America attacked Iraq, Lybia, Yemen, Afganistan to prevent those and other countries from trading oil for other currencies besides the US Dollar. Iran hasn't attacked any country since 1798. Why are we trying to attack them?
In 1945 the Bretton-Woods agreement, Europe and the United States agreed to make the US Dollar the world's reserve currency. That means, they all agreed that they'd use the US Dollar to buy and sell international comodoties.
All the US had to do was promise to always trade an ounce of gold for USD $35.00 (and no more) and not print too many dollars. If they printed more dollars, it would dilute the value of all of them. But this was a subtle easily overlooked way to game the system and -if American politicians are good at anything, it's playing games for extra profit.
You can tell when this started the first time the Federal Reserved refused to allow an audit. You can tell that they really went overboard, printing way more money than they themselves even knew was too much when they actually stopped publishing the M3 money supply indicator.
Other countries observed how much money we were spending on the Vietnam War, and they realized there was no way we were keeping to our agreement to not print to much money. So they began to ask for their gold back (at $35.00 per oounce, of course). The Dollar quickly devalued. Big inflation. The price of gold soared.
In 1971, it go so bad that even France, a huge country (financially speaking) asked for its gold back and President Nixon Refused and suspended gold sales (temporarily, he said at the time).
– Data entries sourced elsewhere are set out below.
-- ==== Sys2Proof/Machine/Block.lean ====
section
/-! DEFINITION. Machine/Block.lean: the block function, the internal step COMBINE performs once per block (spec
42_block.md R150 to R163), as a pure function of S (10_state.md R33). -/

namespace Sys2Proof.Machine

/-- The four words one quarter-round mixes (R151). -/
structure Quad where
  a : Word
  b : Word
  c : Word
  d : Word
deriving DecidableEq, Repr

/-- The eight steps of the quarter-round in order, each reading what the steps before it wrote (R151, C5). -/
def quarterRound (q : Quad) : Quad :=
  let a := add32 q.a q.b
  let d := rotl32 (xor32 q.d a) 16
  let c := add32 q.c d
  let b := rotl32 (xor32 q.b c) 12
  let a := add32 a b
  let d := rotl32 (xor32 d a) 8
  let c := add32 c d
  let b := rotl32 (xor32 b c) 7
  ⟨a, b, c, d⟩

/-- `QR(a, b, c, d)` on four distinct indices of W (R151). -/
def qr (a b c d : Fin 16) (w : Words) : Words :=
  let q := quarterRound ⟨w[a], w[b], w[c], w[d]⟩
  (((w.set a q.a).set b q.b).set c q.c).set d q.d

/-- The column round (R152). -/
def columnRound (w : Words) : Words :=
  qr 3 7 11 15 (qr 2 6 10 14 (qr 1 5 9 13 (qr 0 4 8 12 w)))

/-- The diagonal round (R153). -/
def diagonalRound (w : Words) : Words :=
  qr 3 4 9 14 (qr 2 7 8 13 (qr 1 6 11 12 (qr 0 5 10 15 w)))

/-- A double-round: the column round, then the diagonal round (R154). -/
def doubleRound (w : Words) : Words := diagonalRound (columnRound w)

/-- `n` double-rounds, the first applied first. -/
def doubleRounds : Nat → Words → Words
  | 0, w => w
  | n + 1, w => doubleRounds n (doubleRound w)

/-- The mixer: 10 double-rounds (R155, C1). -/
def mix (w : Words) : Words := doubleRounds Config.doubleRounds w

/-- State accumulation: W[i] <- W[i] + S[i] (R156). -/
def accumulate (w s : Words) : Words := Vector.ofFn fun i => add32 w[i] s[i]

/-- The keystream block of the state S (R157, R160). -/
def keystream (s : Words) : KeyBlock := serialize (accumulate (mix s) s)

/-- Counter advance with its one-word carry (R158, R159). -/
def advance (s : Words) : Words :=
  let c := inc32 s[12]
  if c = 0 then (s.set 12 c).set 13 (add32 s[13] 1) else s.set 12 c

/-- The block step `block()` (R160): the keystream block, and S with the counter advanced. -/
def block (s : Words) : KeyBlock × Words := (keystream s, advance s)

/-- The counter pair read as one 64-bit number, C of R161. -/
def counterPair (s : Words) : Nat := s[13].toNat * 2 ^ 32 + s[12].toNat

/-- S with its counter pair set to `c` modulo 2^64: the state of `KS(c)` in 43_combine.md R186. -/
def withCounter (s : Words) (c : Nat) : Words :=
  (s.set 12 (BitVec.ofNat 32 c)).set 13 (BitVec.ofNat 32 (c / 2 ^ 32))

/-- The keystream byte for output byte `p` of a COMBINE issued in state S: `KS(C0 + p / 64)[p % 64]` (R186). -/
def keyByte (s : Words) (p : Nat) : Byte := (keystream (withCounter s (counterPair s + p / 64)))[p % 64]

/-- The number of block steps of a COMBINE of `n` bytes: `n / 64`, and one more for a tail (43_combine.md R185). -/
def blocksFor (n : Nat) : Nat := n / 64 + if n % 64 = 0 then 0 else 1

end Sys2Proof.Machine
end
In 1973, President Nixon made deals with all of the Occidental Petrolium Exporting Countries (OPEC) to only allow sales of oil in US Dollars, thus inventing the concept of the "Petrodollar" the US Dollar based on oil and gas instead of gold. This was enforced using the United States Military which had grown to be slightly larger than every other military all over the world, combined. Nixon would defend the oil fields with that military in exchange for this monopoly. It was a pretty smart move, very good for the United States and the Oil Sheiks, and terrible for everybody else on the planet.
This is the neocon agenda. To preserve the high value of the US Dollar by using military force to prevent every other country from trading oil for other currencies than the dollar.